With the enormous growth of data being generated and collected by businesses every day we are also seeing a similar growth in the number and diversity of users (data engineers, data scientists, business analysts, etc.) interacting with the collected data trying to gain insights, take business decisions and ultimately generate value. Their workloads (ad hoc queries, ETL, ELT, machine learning, artificial intelligence, generative AI, etc.) are ever-evolving and their data is spread globally across private and public datacenters, which has driven the continuous development of new tools and data management systems to address those needs. This has led to specialized monoliths, which drive rebuilding and reengineering efforts, rather than reusing existing systems.

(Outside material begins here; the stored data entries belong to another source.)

/-- PPS is lost (R43): NSTIME keeps the corrected rate, without what slewed it to the whole second. -/
def State.losePps (s : State) : State :=
  let s := s.modRnd (fun r => { r with ppsRun := 0, nsNum := if r.nsDen = 1 then r.nsNum else 10 ^ 9 })
  (s.setFld RND_STATUS_PPS_LOCK 0).rndEvent 9 4 s.rstate

/-- A PPS_IN edge of the selected polarity. PPS locks with the third interval in a row that lies within 1 s ± 100 µs, so with the fourth edge
(DESIGN CHOICE, log entry 86). -/
def State.ppsEdge (s : State) : State :=
  let t := s.rnd.clk
  let dt := t - s.rnd.ppsLast.getD 0
  let good := s.rnd.ppsLast.isSome && decide (250000000 - 25000 ≤ dt ∧ dt ≤ 250000000 + 25000)
  let n := if good then min 3 (s.rnd.ppsRun + 1) else 0
  let s := s.modRnd (fun r => { r with ppsRun := n, ppsLast := some t })
  let s := if n = 3 ∧ ¬ s.flag RND_STATUS_PPS_LOCK then (s.setFld RND_STATUS_PPS_LOCK 1).rndEvent 8 2 s.rstate else s
  let s := match s.flag RND_STATUS_PPS_LOCK, s.rnd.nsArm with
    | true, some v => s.loadNs v
    | _, _ => s
  let s := s.setRegN RND_PPSERR (uInt 32 (secErr s.nstime))
  if s.flag RND_STATUS_PPS_LOCK && good then s.discipline dt else s

/-- PPS_EDGE (R43). An edge on a ball that boundary scan holds does not reach the engine (R468). -/
def execPpsEdge (rising : Bool) (s : State) : Out :=
  if ¬ s.cutOff ∧ s.live RND_PPSCFG_EN = 1 ∧ rising = decide (s.live RND_PPSCFG_POL = 0) then .next s.ppsEdge else .next s

/-- PPS_TIMEOUT (R43): no edge for 1.1 s. -/
def execPpsTimeout (s : State) : Out :=
  let late := match s.rnd.ppsLast with
    | none => true
    | some t => decide (275000000 ≤ s.rnd.clk - t)
  .next (if s.flag RND_STATUS_PPS_LOCK && late then s.losePps else s)

/-! ### The staged set (R35, R48) -/

/-- The cause a staged set is rejected with (RND_STATUS.REJ_CAUSE), 0 if it is valid. -/
def State.rndReject (s : State) : Nat :=
  let lo := s.regN RND_BAND_LO
  let hi := s.regN RND_BAND_HI
  if hi ≤ lo then 1
  else if lo < 0x2D0000 ∨ 0x420000 < hi then 2
  else if s.flag PAT_STATUS_ACTIVE ∧ (lo ≠ s.liveN RND_BAND_LO ∨ hi ≠ s.liveN RND_BAND_HI) then 3
  else if 4 < s.fld RND_LOOP_BW then 4
  else if 5 < s.fld RND_REFSEL_PORT then 5
  else if s.fld RND_LOOP_SLEW < 1 ∨ 32 < s.fld RND_LOOP_SLEW then 6
  else if s.fld RND_LOOP_REVERT_RNDS < 8 then 7
  else 0

/-- Registers whose staged fields the Round engine takes together. -/
def rndStaged : List Rg := [RND_REFSEL, RND_REFDLY, RND_BAND_LO, RND_BAND_HI, RND_LOOP, RND_PPSCFG]

/-- Register `r` (i, j) in force takes its staged value. -/
def State.apply1 (s : State) (r : Rg) (i j : Nat) : State := s.setReg (r.at i j + 0x800) (s.reg (r.at i j))

/-- The set of the Round engine takes effect or is rejected (R48, R97). -/
def State.applyRnd (s : State) : State :=
  let s := s.setFld RND_CTRL_COMMIT 0
  let rej := s.rndReject
  if rej ≠ 0 then (s.setFld RND_STATUS_REJ_CAUSE rej).rndEvent 11 3 s.rstate
  else
    let moved := decide (s.live RND_REFSEL_PORT ≠ s.fld RND_REFSEL_PORT ∨ s.live RND_REFSEL_CH ≠ s.fld RND_REFSEL_CH)
    let s := rndStaged.foldl (fun s r => s.apply1 r 0 0) s
    let s := s.rndEvent 12 1 s.rstate
    let s := s.checkBand
    let s := if s.rstate = stFree then s.setBase s.nominal else s.setOutput
    let s := if moved || !(s.enabled true) then (s.disqualify true).setCand true {} else s
    let s := if s.enabled false then s else (s.disqualify false).setCand false {}
    if s.live RND_PPSCFG_EN = 0 then
      let s := s.modRnd (fun r => { r with ppsRun := 0, ppsLast := none })
      if s.flag RND_STATUS_PPS_LOCK then s.losePps else s
    else s

end Sys2Proof.Machine
end

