/-! ### Skipped checks (R274) -/

/-- A number's magnitude is below 2 to this power; −149 for a zero. -/
def Num.expo : Num → Int
  | .fin _ m e => if m = 0 then -149 else (bitLen m : Int) + e
  | _ => -149
def maxExpo (l : List Num) : Int := l.foldl (fun a x => max a x.expo) (-149)

/-- One pass: the (member, first row, rows, first column, columns, piece pair, first k, ks) it streams. -/
abbrev PassIn := Nat × Nat × Nat × Nat × Nat × (Nat × Nat) × Nat × Nat

/-- The passes of round `r` (R268), each with all its parts. -/
def Tile.passList (t : Tile) (r : Nat) : List (List PassIn) :=
  let w := t.width
  let nbs := (List.range (ceilDiv t.n w)).map (fun i => (w * i, min w (t.n - w * i)))
  let mbs := if t.mode = 2 then (List.range (ceilDiv t.m 32)).map (fun i => (32 * i, min 32 (t.m - 32 * i))) else [(0, t.m)]
  let kbs := if t.mode = 2 then [(0, t.k)] else (List.range (ceilDiv t.k 32)).map (fun i => (32 * i, min 32 (t.k - 32 * i)))
  let items := mbs.flatMap (fun mb => nbs.flatMap (fun nb => t.pairs.flatMap (fun p => kbs.map (fun kb => (mb, nb, p, kb)))))
  let full := items.map (fun (mb, nb, p, kb) => (t.members r).map (fun b => (b, mb.1, mb.2, nb.1, nb.2, p, kb.1, kb.2)))
  if t.mode = 2 ∧ t.pack = 0 then
    (List.range (ceilDiv full.length 4)).map (fun i => ((full.drop (4 * i)).take 4).flatten)
  else full

/-- The operand elements of a part of a pass. -/
def State.passNums (s : State) (c : Nat) (t : Tile) (x : PassIn) : List Num × List Num :=
  let (b, m0, ml, n0, nl, p, k0, kl) := x
  let ks := (List.range kl).map (· + k0)
  (ks.flatMap (fun k => (List.range ml).map (fun m => feed t.fmt p.1 (s.tileA c t b (m0 + m) k))),
   ks.flatMap (fun k => (List.range nl).map (fun n => feed t.fmt p.2 (s.tileB c t b k (n0 + n)))))

/-- The arrays and sub-arrays that hold a part of the logical shape in a pass, each with its part (R266, R267): in array, sub-array order. -/
def Tile.blocks (t : Tile) (parts : List PassIn) : List ((Nat × Nat) × PassIn) :=
  let slice := fun (x : PassIn) (j w : Nat) =>
    let (b, m0, ml, n0, nl, q) := x
    (b, m0, ml, n0 + w * j, min w (nl - w * j), q)
  let rows := fun (x : PassIn) (lo len : Nat) =>
    let (b, m0, _, q) := x
    (b, m0 + lo, len, q)
  if t.pack ≠ 0 then parts.map (fun x =>
    let i := x.1 % t.subs
    ((i / (t.subs / 4), i % (t.subs / 4)), x))
  else if t.mode = 2 then ((List.range parts.length).zip parts).map (fun p => ((p.1, 0), p.2))
  else
    let h := ceilDiv t.m 2
    let l := parts.flatMap (fun x => (List.range 4).map (fun a =>
      ((a, 0), if t.mode = 0 then slice x a 16 else slice (if a < 2 then rows x 0 h else rows x h (t.m - h)) (a % 2) 16)))
    l.filter (fun p => decide (0 < p.2.2.2.1 ∧ 0 < p.2.2.2.2.2.1))

/-- Checks of one array or sub-array in a pass: the row check and the column check, under PACK the column check alone (Table 11.5). -/
def Tile.checks (t : Tile) : Nat := if t.pack = 0 then 2 else 1

/-- The largest exponent bound of the products and partial sums of one output, in ascending k. -/
def expoSum (f : Nat → Num) (lo : Nat) : Nat → Nat → Int → Int
  | 0, _, e => e
  | n + 1, acc, e =>
    let a := acc32 acc (f lo)
    expoSum f (lo + 1) n a (max e (max (f lo).expo (of32 a).expo))

/-- A check of finite operands is skipped (R274). E is at least what the sums of its outputs and the elements it sums reach; where their
magnitudes leave no room for an exponent of 127, it is below; between the two the answer is free, for each check on its own, since the order in
which the checksum terms are summed is not given. `own` are the elements that the check sums, `reach` bounds the exponents met for certain, `terms`
the additions of a check. -/
def skipped (a b own : List Num) (reach : Int) (terms free i : Nat) : Bool :=
  decide (128 ≤ reach) || (decide (126 < max (maxExpo own) (maxExpo a + maxExpo b) + (bitLen terms : Int) + 1) && decide (Config.pick free i % 2 = 1))

/-- The result of element (m, n) of a part of a pass: the partial sum of its products, as FP32 bits or a 32-bit integer. -/
def State.partSum (s : State) (c : Nat) (t : Tile) (x : PassIn) (m n : Nat) : Nat :=
  let (b, m0, _, n0, _, p, k0, kl) := x
  if t.fmt = 2 then uInt 32 (sumI (fun k => sInt 8 (s.tileA c t b (m0 + m) k) * sInt 8 (s.tileB c t b k (n0 + n))) k0 kl 0)
  else sumF (fun k => (feed t.fmt p.1 (s.tileA c t b (m0 + m) k)).mul (feed t.fmt p.2 (s.tileB c t b k (n0 + n)))) k0 kl 0

/-- What a part of a pass reaches in its row check, or in its column check: its outputs' sums, and the elements whose sums feed the check (B for
the checksum column, A for the checksum row). -/
def State.blockReach (s : State) (c : Nat) (t : Tile) (x : PassIn) (col : Bool) : Int :=
  let (b, m0, ml, n0, nl, p, k0, kl) := x
  let (na, nb) := s.passNums c t x
  (List.range ml).foldl (fun e m => (List.range nl).foldl (fun e n =>
    expoSum (fun k => (feed t.fmt p.1 (s.tileA c t b (m0 + m) k)).mul (feed t.fmt p.2 (s.tileB c t b k (n0 + n)))) k0 kl 0 e) e) (maxExpo (if col then na else nb))

/-- Every input element of a pass is finite. -/
def State.passFinite (s : State) (c : Nat) (t : Tile) (parts : List PassIn) : Bool :=
  parts.all (fun x =>
    let (a, b) := s.passNums c t x
    (a ++ b).all Num.isFin)

/-- Checks that pass `i` skips: all of them when an input is a NaN or an infinity. -/
def State.passSkips (s : State) (c : Nat) (t : Tile) (i : Nat) (parts : List PassIn) : Nat :=
  let bl := t.blocks parts
  let cols := if t.pack = 0 then [false, true] else [true]
  if t.fmt = 2 then 0
  else if !(s.passFinite c t parts) then bl.length * t.checks
  else (bl.flatMap (fun p => cols.filter (fun col =>
    let (a, b) := s.passNums c t p.2
    skipped a b (if col then a else b) (s.blockReach c t p.2 col) ((16 + t.streamed) * (t.k + 32)) s.free
      (32 * i + 8 * p.1.1 + 2 * p.1.2 + (if col then 1 else 0))))).length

One approach is convergence, but convergence is unfortunately complex and costly. Instead, in flex.data we focus on decomposing data management systems into common components and leveraging common APIs and stardards to increase interoperability, reusability and cost/performance. This effectively decouples the language frontend from the execution engine and runtime by introducing an abstract intermediate representation of computation, usually in the form of a query plan, and a cross-engine optimizer that predicts the right engine, execution and deployment plan optimizing for cost, performance and compliance. Our objective is to evolve IBM’s data integration stack while using key open source standards, like Substrait and Apache Calcite.
Some of our work is already available for customers to use in IBM products such as IBM DataStage, IBM ELT Pushdown Express, IBM Analytics Engine and watsonx.data.